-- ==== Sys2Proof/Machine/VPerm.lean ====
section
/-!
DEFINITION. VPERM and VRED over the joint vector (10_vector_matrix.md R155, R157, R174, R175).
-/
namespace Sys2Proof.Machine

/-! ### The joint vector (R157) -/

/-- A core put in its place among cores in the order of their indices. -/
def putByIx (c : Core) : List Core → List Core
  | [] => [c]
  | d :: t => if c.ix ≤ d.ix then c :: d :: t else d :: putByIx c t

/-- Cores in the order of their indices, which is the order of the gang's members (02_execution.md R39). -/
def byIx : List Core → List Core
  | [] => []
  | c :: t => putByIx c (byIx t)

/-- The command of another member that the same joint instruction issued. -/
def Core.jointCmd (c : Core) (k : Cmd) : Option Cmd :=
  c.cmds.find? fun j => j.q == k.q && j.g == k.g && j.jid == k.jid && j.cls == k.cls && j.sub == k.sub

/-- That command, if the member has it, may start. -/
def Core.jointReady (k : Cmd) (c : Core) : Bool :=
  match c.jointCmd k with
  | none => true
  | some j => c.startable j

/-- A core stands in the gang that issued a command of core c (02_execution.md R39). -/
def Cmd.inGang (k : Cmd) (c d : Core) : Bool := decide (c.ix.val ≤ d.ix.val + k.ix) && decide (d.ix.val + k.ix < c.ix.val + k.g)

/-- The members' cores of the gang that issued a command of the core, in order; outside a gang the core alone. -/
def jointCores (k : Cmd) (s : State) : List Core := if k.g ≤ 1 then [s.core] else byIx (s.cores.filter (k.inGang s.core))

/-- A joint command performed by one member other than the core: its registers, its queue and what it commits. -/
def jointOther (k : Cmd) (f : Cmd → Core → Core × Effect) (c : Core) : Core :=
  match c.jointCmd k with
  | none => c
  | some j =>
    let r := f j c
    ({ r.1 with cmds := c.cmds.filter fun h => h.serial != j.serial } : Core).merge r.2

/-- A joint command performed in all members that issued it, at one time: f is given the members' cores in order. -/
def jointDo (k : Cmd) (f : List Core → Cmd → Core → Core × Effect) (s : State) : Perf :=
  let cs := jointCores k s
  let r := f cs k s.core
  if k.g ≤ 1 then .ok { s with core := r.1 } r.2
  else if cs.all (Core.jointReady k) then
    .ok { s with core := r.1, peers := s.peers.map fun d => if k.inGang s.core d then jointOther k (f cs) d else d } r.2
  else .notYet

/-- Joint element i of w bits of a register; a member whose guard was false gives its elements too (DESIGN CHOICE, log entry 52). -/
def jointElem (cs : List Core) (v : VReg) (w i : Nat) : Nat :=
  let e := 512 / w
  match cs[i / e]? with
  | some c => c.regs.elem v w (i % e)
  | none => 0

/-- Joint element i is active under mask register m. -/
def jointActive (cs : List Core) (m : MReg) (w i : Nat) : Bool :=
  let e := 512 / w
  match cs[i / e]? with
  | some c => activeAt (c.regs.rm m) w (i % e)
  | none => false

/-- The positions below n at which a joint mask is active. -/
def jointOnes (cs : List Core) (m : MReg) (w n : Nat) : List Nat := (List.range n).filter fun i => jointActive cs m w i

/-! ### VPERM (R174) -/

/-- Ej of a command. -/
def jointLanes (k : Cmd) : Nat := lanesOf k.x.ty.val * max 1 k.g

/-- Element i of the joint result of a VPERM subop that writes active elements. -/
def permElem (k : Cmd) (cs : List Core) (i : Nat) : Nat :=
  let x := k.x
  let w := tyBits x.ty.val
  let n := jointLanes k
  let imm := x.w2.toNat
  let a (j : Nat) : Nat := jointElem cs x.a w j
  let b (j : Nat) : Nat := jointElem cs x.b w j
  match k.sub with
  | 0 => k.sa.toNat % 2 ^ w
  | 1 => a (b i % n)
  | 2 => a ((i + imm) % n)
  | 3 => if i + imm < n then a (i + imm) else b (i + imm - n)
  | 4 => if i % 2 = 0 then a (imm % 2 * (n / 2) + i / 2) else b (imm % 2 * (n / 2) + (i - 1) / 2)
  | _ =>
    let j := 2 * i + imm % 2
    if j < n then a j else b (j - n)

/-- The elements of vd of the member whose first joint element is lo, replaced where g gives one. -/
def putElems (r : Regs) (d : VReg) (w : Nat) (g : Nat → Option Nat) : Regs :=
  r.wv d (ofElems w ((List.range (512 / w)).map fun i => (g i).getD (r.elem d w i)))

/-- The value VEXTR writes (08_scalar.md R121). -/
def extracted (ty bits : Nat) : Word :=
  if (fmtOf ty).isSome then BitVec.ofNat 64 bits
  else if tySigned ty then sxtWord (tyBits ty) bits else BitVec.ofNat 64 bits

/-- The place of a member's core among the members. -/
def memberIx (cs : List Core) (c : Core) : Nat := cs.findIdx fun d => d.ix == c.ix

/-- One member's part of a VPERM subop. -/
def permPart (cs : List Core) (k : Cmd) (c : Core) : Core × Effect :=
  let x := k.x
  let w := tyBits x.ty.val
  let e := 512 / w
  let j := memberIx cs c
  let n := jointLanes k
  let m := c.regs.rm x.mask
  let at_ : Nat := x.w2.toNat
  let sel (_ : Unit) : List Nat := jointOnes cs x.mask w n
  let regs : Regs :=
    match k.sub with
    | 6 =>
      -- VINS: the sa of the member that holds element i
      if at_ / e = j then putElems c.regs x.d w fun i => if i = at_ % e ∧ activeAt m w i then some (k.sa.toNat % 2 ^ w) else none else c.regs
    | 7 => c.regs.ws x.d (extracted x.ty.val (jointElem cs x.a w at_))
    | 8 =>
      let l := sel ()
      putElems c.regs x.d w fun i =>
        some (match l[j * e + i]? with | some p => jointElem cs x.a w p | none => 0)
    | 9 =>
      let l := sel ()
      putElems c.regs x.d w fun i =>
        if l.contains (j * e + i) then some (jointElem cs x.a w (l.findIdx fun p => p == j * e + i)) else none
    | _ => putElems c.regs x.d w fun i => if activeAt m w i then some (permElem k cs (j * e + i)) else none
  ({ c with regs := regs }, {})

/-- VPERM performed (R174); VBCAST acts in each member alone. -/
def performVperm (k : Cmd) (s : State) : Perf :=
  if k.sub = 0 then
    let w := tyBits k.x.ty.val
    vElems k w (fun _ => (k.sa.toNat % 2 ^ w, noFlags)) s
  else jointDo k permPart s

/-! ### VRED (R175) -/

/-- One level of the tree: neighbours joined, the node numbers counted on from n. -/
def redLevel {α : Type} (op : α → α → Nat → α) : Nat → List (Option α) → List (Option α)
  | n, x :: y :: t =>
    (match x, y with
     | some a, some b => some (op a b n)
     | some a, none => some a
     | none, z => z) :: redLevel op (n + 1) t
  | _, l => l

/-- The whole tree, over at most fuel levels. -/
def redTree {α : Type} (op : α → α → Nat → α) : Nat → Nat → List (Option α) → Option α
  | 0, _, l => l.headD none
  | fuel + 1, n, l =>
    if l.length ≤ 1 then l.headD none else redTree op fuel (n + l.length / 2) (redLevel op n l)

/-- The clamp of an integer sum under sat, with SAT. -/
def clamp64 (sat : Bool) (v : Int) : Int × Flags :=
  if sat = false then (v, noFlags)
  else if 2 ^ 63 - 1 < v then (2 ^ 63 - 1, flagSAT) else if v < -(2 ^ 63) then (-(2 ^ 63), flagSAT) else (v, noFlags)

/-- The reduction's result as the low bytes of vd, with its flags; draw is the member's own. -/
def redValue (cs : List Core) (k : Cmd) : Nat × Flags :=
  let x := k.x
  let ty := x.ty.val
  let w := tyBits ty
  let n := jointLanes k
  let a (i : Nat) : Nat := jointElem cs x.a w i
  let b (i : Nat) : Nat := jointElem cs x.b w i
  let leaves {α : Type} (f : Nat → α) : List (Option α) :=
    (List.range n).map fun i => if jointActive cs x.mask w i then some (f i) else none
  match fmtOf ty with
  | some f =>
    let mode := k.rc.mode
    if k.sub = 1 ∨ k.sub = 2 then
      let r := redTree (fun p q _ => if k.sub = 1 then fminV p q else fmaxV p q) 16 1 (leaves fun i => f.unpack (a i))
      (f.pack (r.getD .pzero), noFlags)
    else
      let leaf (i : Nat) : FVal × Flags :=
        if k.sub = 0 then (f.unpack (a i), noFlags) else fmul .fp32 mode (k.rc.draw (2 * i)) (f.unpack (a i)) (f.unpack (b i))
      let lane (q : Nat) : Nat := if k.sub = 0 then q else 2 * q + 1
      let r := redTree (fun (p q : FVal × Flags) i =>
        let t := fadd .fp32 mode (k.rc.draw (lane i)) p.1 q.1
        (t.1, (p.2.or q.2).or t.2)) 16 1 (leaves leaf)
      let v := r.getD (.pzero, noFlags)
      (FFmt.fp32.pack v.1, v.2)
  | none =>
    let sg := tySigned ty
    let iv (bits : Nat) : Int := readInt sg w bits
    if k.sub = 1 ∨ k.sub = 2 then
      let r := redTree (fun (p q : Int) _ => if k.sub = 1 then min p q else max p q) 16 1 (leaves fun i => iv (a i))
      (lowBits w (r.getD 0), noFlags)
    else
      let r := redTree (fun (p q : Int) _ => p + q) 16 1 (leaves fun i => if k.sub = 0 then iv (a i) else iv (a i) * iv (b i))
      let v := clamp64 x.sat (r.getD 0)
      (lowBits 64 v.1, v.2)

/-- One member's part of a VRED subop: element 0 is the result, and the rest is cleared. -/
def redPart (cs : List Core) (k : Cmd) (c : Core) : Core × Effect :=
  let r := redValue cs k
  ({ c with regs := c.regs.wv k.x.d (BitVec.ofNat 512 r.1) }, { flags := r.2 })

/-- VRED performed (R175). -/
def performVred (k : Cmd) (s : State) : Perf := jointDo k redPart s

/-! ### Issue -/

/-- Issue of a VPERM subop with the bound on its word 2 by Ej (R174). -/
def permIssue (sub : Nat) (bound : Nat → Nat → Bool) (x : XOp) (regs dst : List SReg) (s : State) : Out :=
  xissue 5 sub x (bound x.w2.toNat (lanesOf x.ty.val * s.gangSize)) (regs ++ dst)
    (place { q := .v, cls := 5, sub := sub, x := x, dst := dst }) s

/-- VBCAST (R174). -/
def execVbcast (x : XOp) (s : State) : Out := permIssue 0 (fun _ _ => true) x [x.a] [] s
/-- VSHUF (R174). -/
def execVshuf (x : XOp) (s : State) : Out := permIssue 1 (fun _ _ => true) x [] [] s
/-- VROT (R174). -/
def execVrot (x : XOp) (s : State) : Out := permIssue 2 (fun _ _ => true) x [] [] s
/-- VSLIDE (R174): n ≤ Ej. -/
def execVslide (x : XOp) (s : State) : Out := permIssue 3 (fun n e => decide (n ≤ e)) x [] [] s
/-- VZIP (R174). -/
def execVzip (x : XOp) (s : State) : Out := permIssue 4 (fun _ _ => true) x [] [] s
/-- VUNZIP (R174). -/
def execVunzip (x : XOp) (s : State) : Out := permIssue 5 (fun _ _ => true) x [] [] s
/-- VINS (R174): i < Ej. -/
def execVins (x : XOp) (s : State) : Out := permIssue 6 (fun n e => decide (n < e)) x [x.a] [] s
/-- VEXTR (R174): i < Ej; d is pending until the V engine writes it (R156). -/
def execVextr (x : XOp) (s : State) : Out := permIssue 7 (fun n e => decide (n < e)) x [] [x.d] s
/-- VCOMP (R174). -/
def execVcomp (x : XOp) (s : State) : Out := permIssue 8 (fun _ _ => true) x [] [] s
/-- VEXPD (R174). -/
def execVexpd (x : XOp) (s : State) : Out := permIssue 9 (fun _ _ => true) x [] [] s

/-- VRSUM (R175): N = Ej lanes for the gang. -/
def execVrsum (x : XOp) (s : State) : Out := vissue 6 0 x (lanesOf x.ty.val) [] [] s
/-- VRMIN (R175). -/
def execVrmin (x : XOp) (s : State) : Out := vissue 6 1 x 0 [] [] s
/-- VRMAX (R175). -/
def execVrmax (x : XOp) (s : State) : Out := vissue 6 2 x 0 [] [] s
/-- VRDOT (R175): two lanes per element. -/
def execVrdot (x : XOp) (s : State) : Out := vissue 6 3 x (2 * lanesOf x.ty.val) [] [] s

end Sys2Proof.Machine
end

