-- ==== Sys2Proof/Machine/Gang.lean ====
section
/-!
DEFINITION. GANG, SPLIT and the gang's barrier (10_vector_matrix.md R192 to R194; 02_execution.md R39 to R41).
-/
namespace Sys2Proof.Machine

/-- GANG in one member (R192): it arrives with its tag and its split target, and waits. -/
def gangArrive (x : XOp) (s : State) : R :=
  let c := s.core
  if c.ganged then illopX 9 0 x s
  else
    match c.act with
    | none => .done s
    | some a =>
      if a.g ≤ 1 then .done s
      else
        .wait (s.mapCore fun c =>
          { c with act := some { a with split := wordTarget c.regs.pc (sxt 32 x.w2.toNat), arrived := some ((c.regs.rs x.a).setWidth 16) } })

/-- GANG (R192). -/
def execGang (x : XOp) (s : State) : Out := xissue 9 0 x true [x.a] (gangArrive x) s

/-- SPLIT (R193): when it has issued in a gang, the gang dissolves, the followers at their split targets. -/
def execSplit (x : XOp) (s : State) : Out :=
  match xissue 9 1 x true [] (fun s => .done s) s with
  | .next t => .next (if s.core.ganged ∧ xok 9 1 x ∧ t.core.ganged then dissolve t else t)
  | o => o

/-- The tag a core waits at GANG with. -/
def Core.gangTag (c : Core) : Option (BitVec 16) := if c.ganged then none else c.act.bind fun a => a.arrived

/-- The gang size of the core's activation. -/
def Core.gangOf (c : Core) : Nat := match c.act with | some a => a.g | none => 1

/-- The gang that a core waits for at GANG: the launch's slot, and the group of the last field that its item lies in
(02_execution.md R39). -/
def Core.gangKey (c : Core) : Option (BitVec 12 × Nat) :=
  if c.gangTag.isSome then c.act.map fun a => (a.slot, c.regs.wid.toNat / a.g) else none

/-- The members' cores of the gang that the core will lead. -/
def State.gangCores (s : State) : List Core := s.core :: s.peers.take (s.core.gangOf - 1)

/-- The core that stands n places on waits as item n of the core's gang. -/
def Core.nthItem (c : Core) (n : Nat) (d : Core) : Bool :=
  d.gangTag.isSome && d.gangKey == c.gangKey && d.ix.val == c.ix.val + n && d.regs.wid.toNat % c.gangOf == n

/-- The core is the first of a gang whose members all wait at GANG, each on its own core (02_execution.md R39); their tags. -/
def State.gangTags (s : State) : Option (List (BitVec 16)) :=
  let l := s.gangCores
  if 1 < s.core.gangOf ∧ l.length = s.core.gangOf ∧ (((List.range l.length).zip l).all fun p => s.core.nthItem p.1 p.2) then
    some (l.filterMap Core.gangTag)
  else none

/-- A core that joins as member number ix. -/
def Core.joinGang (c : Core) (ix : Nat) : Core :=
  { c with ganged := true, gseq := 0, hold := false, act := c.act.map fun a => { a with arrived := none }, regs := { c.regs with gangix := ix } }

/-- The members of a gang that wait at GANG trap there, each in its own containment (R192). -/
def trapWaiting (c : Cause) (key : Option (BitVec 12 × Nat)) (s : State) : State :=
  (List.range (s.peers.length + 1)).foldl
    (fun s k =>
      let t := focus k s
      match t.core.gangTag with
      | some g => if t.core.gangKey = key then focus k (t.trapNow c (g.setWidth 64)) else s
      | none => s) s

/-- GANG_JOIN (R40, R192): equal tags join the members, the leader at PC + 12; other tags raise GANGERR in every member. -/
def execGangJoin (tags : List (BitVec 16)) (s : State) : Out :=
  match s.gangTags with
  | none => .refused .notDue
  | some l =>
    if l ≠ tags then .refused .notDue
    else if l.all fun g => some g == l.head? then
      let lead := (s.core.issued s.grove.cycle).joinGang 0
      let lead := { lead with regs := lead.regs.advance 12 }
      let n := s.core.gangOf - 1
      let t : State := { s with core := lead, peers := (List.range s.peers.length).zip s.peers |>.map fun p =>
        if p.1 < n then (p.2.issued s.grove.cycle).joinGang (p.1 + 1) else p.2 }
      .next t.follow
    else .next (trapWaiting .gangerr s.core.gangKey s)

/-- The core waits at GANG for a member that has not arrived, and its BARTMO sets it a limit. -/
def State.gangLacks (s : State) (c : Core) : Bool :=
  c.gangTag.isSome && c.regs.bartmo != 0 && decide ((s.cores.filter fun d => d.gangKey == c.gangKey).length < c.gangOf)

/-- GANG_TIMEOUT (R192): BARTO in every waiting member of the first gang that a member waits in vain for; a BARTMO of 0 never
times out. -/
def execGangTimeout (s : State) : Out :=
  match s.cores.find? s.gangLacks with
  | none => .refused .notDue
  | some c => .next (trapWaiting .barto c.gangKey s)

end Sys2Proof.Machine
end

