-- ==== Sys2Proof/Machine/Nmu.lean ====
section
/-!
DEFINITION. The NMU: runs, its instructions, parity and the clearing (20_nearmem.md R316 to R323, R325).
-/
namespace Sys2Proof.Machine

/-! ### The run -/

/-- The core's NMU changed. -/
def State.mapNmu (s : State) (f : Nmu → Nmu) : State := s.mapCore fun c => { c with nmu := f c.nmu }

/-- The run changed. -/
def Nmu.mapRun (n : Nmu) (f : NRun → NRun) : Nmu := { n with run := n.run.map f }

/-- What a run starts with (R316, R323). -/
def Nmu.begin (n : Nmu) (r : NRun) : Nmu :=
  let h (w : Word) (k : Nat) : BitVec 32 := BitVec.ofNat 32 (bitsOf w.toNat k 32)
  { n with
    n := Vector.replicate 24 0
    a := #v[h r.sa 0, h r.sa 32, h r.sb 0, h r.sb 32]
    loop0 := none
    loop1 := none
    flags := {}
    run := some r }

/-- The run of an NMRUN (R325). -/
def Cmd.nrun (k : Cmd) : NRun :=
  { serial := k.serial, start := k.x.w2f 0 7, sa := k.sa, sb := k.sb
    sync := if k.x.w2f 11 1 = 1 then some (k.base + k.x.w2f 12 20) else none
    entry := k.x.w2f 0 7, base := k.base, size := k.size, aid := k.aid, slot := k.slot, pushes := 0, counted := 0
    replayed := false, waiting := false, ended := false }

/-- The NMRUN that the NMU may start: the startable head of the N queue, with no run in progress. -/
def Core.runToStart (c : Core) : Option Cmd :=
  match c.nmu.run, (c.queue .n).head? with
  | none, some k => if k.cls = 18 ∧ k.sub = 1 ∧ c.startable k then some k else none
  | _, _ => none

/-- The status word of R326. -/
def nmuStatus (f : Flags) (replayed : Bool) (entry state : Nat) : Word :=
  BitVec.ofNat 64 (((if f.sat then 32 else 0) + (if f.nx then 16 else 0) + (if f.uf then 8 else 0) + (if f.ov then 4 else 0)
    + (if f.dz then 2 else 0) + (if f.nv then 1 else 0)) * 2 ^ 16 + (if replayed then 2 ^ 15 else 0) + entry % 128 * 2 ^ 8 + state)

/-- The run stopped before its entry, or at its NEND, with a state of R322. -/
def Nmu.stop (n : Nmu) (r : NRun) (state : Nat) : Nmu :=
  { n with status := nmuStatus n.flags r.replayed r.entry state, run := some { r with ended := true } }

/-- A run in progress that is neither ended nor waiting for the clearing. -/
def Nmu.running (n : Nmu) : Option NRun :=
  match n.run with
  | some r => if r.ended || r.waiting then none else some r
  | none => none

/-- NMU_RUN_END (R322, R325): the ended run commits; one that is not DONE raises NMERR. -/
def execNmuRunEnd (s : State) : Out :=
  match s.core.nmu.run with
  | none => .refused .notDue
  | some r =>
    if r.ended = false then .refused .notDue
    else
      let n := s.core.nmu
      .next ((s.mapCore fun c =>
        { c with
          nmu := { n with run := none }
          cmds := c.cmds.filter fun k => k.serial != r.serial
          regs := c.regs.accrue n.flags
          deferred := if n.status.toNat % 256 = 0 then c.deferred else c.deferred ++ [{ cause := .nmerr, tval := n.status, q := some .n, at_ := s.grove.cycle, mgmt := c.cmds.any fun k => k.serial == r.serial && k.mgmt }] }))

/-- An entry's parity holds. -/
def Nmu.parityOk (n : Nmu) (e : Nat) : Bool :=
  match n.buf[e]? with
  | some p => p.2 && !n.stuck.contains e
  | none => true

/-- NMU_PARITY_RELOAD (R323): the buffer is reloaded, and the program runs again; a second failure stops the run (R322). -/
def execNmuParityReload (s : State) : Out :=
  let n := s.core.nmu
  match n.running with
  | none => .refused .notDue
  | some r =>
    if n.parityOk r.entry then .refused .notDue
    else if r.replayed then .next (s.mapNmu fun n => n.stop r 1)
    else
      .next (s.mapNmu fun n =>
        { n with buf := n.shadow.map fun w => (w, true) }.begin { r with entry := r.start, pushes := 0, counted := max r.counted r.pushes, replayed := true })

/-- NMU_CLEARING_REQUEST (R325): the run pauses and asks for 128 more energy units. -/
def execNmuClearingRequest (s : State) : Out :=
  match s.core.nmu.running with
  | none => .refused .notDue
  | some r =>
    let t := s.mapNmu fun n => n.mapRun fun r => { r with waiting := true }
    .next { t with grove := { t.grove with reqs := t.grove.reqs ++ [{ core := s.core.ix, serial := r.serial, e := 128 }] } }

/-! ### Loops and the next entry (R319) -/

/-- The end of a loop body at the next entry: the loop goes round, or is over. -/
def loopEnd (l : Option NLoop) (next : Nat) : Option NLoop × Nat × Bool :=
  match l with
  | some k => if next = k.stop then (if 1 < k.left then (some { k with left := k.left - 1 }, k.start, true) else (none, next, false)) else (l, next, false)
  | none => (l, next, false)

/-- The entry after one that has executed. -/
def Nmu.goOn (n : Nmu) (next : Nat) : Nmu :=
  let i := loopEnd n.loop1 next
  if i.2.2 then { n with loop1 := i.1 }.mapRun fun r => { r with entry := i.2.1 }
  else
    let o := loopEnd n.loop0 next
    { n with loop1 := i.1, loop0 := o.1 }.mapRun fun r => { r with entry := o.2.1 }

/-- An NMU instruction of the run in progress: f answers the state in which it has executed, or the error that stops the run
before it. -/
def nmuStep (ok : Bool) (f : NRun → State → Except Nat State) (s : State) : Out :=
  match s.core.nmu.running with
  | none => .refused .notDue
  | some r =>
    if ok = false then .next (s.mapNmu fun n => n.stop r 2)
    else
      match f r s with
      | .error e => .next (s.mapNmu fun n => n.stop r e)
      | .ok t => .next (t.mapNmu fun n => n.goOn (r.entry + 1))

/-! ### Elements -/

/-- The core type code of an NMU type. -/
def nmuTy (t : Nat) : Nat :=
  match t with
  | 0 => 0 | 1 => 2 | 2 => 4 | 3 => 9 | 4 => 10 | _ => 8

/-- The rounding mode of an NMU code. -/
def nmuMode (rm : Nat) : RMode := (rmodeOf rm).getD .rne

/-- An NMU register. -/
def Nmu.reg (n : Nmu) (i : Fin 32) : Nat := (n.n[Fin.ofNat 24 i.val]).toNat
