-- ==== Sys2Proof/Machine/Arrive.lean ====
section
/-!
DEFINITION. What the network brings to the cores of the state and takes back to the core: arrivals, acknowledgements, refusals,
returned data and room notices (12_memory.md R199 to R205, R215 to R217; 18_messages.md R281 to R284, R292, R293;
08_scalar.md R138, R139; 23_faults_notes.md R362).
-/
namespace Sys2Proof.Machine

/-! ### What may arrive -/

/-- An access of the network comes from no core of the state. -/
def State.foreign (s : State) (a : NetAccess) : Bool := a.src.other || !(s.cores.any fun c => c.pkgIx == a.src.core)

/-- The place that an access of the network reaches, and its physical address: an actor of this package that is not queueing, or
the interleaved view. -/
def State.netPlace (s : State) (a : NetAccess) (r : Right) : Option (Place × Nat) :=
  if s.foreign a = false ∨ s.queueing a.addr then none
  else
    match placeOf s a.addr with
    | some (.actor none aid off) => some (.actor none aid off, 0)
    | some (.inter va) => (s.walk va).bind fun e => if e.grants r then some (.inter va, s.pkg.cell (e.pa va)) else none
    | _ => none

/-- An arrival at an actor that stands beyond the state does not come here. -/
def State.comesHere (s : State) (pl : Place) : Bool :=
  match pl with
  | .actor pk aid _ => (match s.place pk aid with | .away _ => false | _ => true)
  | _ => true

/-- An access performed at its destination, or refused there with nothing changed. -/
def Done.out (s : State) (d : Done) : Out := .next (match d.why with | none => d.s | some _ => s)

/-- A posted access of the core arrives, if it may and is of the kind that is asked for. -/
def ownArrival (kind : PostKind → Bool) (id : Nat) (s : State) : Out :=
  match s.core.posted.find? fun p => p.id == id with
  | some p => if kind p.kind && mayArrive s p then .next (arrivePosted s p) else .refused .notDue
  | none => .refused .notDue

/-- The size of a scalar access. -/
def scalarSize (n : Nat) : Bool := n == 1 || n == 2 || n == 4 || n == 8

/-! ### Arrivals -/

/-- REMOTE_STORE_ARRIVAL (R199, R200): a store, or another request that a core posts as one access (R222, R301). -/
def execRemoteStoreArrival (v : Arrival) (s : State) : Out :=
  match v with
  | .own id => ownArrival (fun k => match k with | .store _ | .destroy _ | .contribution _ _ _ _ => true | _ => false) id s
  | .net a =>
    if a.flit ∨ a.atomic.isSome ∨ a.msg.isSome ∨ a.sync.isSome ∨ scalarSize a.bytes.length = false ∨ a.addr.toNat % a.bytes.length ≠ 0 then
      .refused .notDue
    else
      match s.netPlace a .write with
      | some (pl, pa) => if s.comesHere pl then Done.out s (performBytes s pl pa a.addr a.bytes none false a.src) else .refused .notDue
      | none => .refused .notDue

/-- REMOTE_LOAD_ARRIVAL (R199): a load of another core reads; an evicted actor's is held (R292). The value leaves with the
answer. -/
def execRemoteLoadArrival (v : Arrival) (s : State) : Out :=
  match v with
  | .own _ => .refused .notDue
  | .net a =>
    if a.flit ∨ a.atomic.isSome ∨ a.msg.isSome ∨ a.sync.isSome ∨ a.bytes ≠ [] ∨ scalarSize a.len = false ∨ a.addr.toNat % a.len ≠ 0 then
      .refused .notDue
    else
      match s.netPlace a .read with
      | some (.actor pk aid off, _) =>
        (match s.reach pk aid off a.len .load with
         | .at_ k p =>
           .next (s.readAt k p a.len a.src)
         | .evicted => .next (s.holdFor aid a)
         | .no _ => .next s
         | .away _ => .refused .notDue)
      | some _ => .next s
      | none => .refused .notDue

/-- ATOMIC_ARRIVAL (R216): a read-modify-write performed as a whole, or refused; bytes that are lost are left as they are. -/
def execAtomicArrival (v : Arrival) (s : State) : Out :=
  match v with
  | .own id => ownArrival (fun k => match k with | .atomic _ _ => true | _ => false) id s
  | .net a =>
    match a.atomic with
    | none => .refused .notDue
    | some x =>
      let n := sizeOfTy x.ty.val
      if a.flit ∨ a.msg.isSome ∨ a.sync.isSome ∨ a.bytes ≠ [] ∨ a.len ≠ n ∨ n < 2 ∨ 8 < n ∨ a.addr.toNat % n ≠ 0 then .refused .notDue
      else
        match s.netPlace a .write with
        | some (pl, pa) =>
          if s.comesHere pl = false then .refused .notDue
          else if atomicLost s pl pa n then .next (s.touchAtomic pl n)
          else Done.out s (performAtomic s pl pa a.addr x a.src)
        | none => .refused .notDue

::::::

◆ Exercise details ◆
Take from the material above the lines running from the one with "k.sa, sb := k.sb" through the one with "def nmuStatus (f", and repeat them exactly, with nothing else.

◆ Solution to this exercise ◆
  { serial := k.serial, start := k.x.w2f 0 7, sa := k.sa, sb := k.sb
    sync := if k.x.w2f 11 1 = 1 then some (k.base + k.x.w2f 12 20) else none
    entry := k.x.w2f 0 7, base := k.base, size := k.size, aid := k.aid, slot := k.slot, pushes := 0, counted := 0
    replayed := false, waiting := false, ended := false }

/-- The NMRUN that the NMU may start: the startable head of the N queue, with no run in progress. -/
def Core.runToStart (c : Core) : Option Cmd :=
  match c.nmu.run, (c.queue .n).head? with
  | none, some k => if k.cls = 18 ∧ k.sub = 1 ∧ c.startable k then some k else none
  | _, _ => none

/-- The status word of R326. -/
def nmuStatus (f : Flags) (replayed : Bool) (entry state : Nat) : Word :=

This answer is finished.